:: Source material

-- ==== Sys2Proof/Tests/Slice0.lean ====
section
/-!
SUPPORT. Tests. Expected results are the spec's: the vectors V1 to V72 of 95_test_vectors.md and the formats of
30_encoding.md. First the well-formedness smoke tests, then decoding, then one step per test, then for every obligation
that has hypotheses a witness that meets them.
-/
namespace Sys2Proof.Tests
open Sys2Proof.Machine

set_option maxRecDepth 20000

/-! ### Helpers -/

/-- What a step answers, seen through `f`; `none` where it does not answer a next state. -/
def answer {α : Type} (o : Host.Outcome State Fault Refusal) (f : State → α) : Option α :=
  match o with
  | .next t => some (f t)
  | .fault _ => none
  | .refused _ => none

/-- The fault or the refusal a step stops with. -/
def stop (o : Host.Outcome State Fault Refusal) : Option (Fault ⊕ Refusal) :=
  match o with
  | .next _ => none
  | .fault f => some (.inl f)
  | .refused r => some (.inr r)

/-- The handles of 95_test_vectors.md section 1, on RS0. -/
def rs0 : State :=
  ((State.reset.setHandle 0 ⟨true, some Config.bankB, 2, true, false⟩).setHandle 1
    ⟨true, some Config.bankD, 4, true, true⟩).setHandle 2 ⟨true, none, 0, false, false⟩

/-- The registers `BEGIN 0` leaves (V58), the given link state and turns. -/
def bus (p : Spi) (ts : List Turn) : State :=
  { rs0 with busInit := true, gpioOut := [(Config.bankB, 0x04)], gpioDir := [(Config.bankB, 0x2C)], spi := p, sched := ts }

/-- The SPI registers after `BEGIN` on TP, clean. -/
def cleanSpi : Spi := ⟨0x50, false, false, true, 0x00, none, false, false⟩

/-- The answer of a link that completes the transfer before the first status read. -/
def now (r : Byte) : Answer := ⟨[], [], r⟩

/-- `s` with the word of the table's numbering issued next, stepped. -/
def run (s : State) (w : Nat) : Host.Outcome State Fault Refusal := step (s.withFetchWord 32 w)

/-! ### WellFormed: an ill-formed term for each check -/

theorem test_tp_wellFormed : Config.tp.wf = true := by decide
theorem test_wf_fBase_zero : ({ Config.tp with fBase := 0 } : Config).clocksPositive = false := by decide
theorem test_wf_fSpi_zero : ({ Config.tp with fSpi := 0 } : Config).clocksPositive = false := by decide
theorem test_wf_divider_V31 : ({ Config.tp with fSpi := 4000001 } : Config).dividerLegal = false := by decide
theorem test_wf_mask_zero_V4 :
    ({ Config.tp with pinTable := [⟨0, Config.bankA, 0x00⟩] } : Config).masksSingle = false := by decide
theorem test_wf_mask_double_V4 :
    ({ Config.tp with pinTable := [⟨0, Config.bankA, 0x18⟩] } : Config).masksSingle = false := by decide
theorem test_wf_pin_bank_unknown :
    ({ Config.tp with pinTable := [⟨0, 9, 0x01⟩] } : Config).banksKnown = false := by decide
theorem test_wf_bus_pin_bank_unknown :
    ({ Config.tp with busOutPins := [(9, 0)] } : Config).banksKnown = false := by decide
theorem test_wf_bus_pin_bit_8 :
    ({ Config.tp with busOutPins := [(Config.bankB, 8)] } : Config).banksKnown = false := by decide
theorem test_wf_ids_equal :
    ({ Config.tp with banks := [⟨0, 0x22, 0x21⟩, ⟨1, 0x23, 0x22⟩] } : Config).idsLegal = false := by decide
theorem test_wf_tokens_equal :
    ({ Config.tp with banks := [⟨0, 0x22, 0x21⟩, ⟨0, 0x25, 0x24⟩] } : Config).idsLegal = false := by decide
theorem test_wf_offset : ({ Config.tp with dirOffset := 1 } : Config).idsLegal = false := by decide
theorem test_wf_timeout : ({ Config.tp with timeBits := 6 } : Config).timesLegal = false := by decide
theorem test_wf_settle : ({ Config.tp with readSettleUs := 2 ^ 32 } : Config).timesLegal = false := by decide
theorem test_wf_tail : ({ Config.tp with readTailUs := 2 ^ 32 } : Config).timesLegal = false := by decide
theorem test_wf_no_slots : ({ Config.tp with nHandles := 0 } : Config).slotsLegal = false := by decide
theorem test_wf_seventeen_slots : ({ Config.tp with nHandles := 17 } : Config).slotsLegal = false := by decide
theorem test_wf_slot_4_of_4 : Instr.wellFormed Config.tp (.begin 4) = false := by decide
theorem test_wf_slot_3_of_4 : Instr.wellFormed Config.tp (.begin 3) = true := by decide
theorem test_step_refuses_ill_formed :
    stop (step { State.reset with cfg := { Config.tp with fSpi := 8000000 } }) = some (.inr .notAConfiguration) := by
  decide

::::

## Work task
Your answer must be the lines above from the one containing "each check -/" to the one containing "with fSpi := 0", both included, restated word for word.

## Your response
/-! ### WellFormed: an ill-formed term for each check -/

theorem test_tp_wellFormed : Config.tp.wf = true := by decide
theorem test_wf_fBase_zero : ({ Config.tp with fBase := 0 } : Config).clocksPositive = false := by decide
theorem test_wf_fSpi_zero : ({ Config.tp with fSpi := 0 } : Config).clocksPositive = false := by decide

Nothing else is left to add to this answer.